The Poor Fisherman, 1896 by Paul Gauguin
The biblical reference of The Poor Fisherman, 1896 is one of several among Gauguin's paintings of specific themes. There is the la Or ana Maria and the Nativity, The Yellow Christ and Vision After the Sermon, and the woodcut of the Crucifixion. There is the "Golgotha" self-portrait, and his sacrificial reference to "Les Miserables" in the self-portrait dedicated to Van Gogh. More generally, there is his constant reference to his "Tahitian Eve," and in his letters an imaginative transformation of a South Sea island into a fusion of Cythera and Eden, at once voluptuous and virtuous. Besides the reference to Puvis de Chavannes' painting of the same subject, Gauguin's fisherman has several associations: the dignity of the simple life; the un-happiness of the "Maoris," mistreated by a colonial government; the isolation, the poverty, the moral grandeur of the painter himself.

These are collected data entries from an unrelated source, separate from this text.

-- ==== Sys2Proof/Machine/Operands.lean ====
section
/-! DEFINITION. The operand forms of the block: an offset from the read cursor, an offset from the write cursor, a count
against either length (20_memory.md R41; 30_encoding.md R68). Every comparison is on unbounded unsigned integers. -/

namespace Sys2Proof.Machine

/-- The index a PEEK at offset N reads, `rd + N` (20_memory.md R41). -/
def State.peekIndex (s : State) (n : Nat) : Nat := s.rd + n

/-- The index a POKE at offset N writes, `wr + N` (20_memory.md R41). -/
def State.pokeIndex (s : State) (n : Nat) : Nat := s.wr + n

/-- `N < lenr`: the offset names an unread byte (40_buffer.md R104). -/
abbrev State.peekInRange (s : State) (n : Nat) : Prop := n < s.lenr

/-- `N < lenw`: the offset names a free byte (40_buffer.md R105). -/
abbrev State.pokeInRange (s : State) (n : Nat) : Prop := n < s.lenw

/-- `N <= lenw`: the write cursor may advance by N (40_buffer.md R106). -/
abbrev State.seekInRange (s : State) (n : Nat) : Prop := n ≤ s.lenw

/-- `N <= lenr`: the read cursor may advance by N (40_buffer.md R108). -/
abbrev State.consumeInRange (s : State) (n : Nat) : Prop := n ≤ s.lenr

end Sys2Proof.Machine
end

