-- ==== Sys2Proof/Machine/Buffer.lean ====
section
/-! DEFINITION. Unit BUF: the eleven buffer commands (40_buffer.md R100 to R110). -/

namespace Sys2Proof.Machine

/-- LENR (40_buffer.md R100). -/
def execLenr (s : State) : Result := respondVal s.lenr s

/-- LENW (40_buffer.md R101). -/
def execLenw (s : State) : Result := respondVal s.lenw s

/-- RDPTR (40_buffer.md R102). -/
def execRdptr (s : State) : Result := respondVal s.rd s

/-- WRPTR (40_buffer.md R103). -/
def execWrptr (s : State) : Result := respondVal s.wr s

/-- PEEK N (40_buffer.md R104). -/
def execPeek (n : Nat) (s : State) : Result :=
  if s.peekInRange n then onOk (s.memRead (s.peekIndex n)) fun b => respondVal b.toNat s
  else raiseFault .peekRange s

/-- POKE N, B (40_buffer.md R105). -/
def execPoke (n : Nat) (b : Byte) (s : State) : Result :=
  if s.pokeInRange n then onOk (s.memWrite (s.pokeIndex n) b) respondDone
  else raiseFault .pokeRange s

/-- SEEK N (40_buffer.md R106). -/
def execSeek (n : Nat) (s : State) : Result :=
  if s.seekInRange n then respondDone (s.setWr (s.wr + n))
  else raiseFault .seekOverrun s

/-- PUT B (40_buffer.md R107). -/
def execPut (b : Byte) (s : State) : Result :=
  if s.lenw = 0 then raiseFault .putFull s
  else onOk (s.memWrite (s.pokeIndex 0) b) fun t => respondDone (t.setWr (s.wr + 1))

/-- CONSUME N (40_buffer.md R108). -/
def execConsume (n : Nat) (s : State) : Result :=
  if s.consumeInRange n then respondDone (s.setRd (s.rd + n))
  else raiseFault .consumeOverrun s

/-- COMPACT (40_buffer.md R109). -/
def execCompact (s : State) : Result := onOk s.compactSteps respondDone

/-- REWIND (40_buffer.md R110). -/
def execRewind (s : State) : Result := respondDone ((s.setRd 0).setWr 0)

end Sys2Proof.Machine
end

Set against a luxuriant nature, the figure is tense and thin, hardly typical of the Tahitian life of health and ease Gauguin was so fond of imagining. This contrast is enhanced by the opposition of the patterned foreground, with its irregular lines and upward-pointing corner, and the broad, calm structure of the background beyond the canoe, built of large areas and strong horizontals: a contrast that symbolizes the spirit's struggle.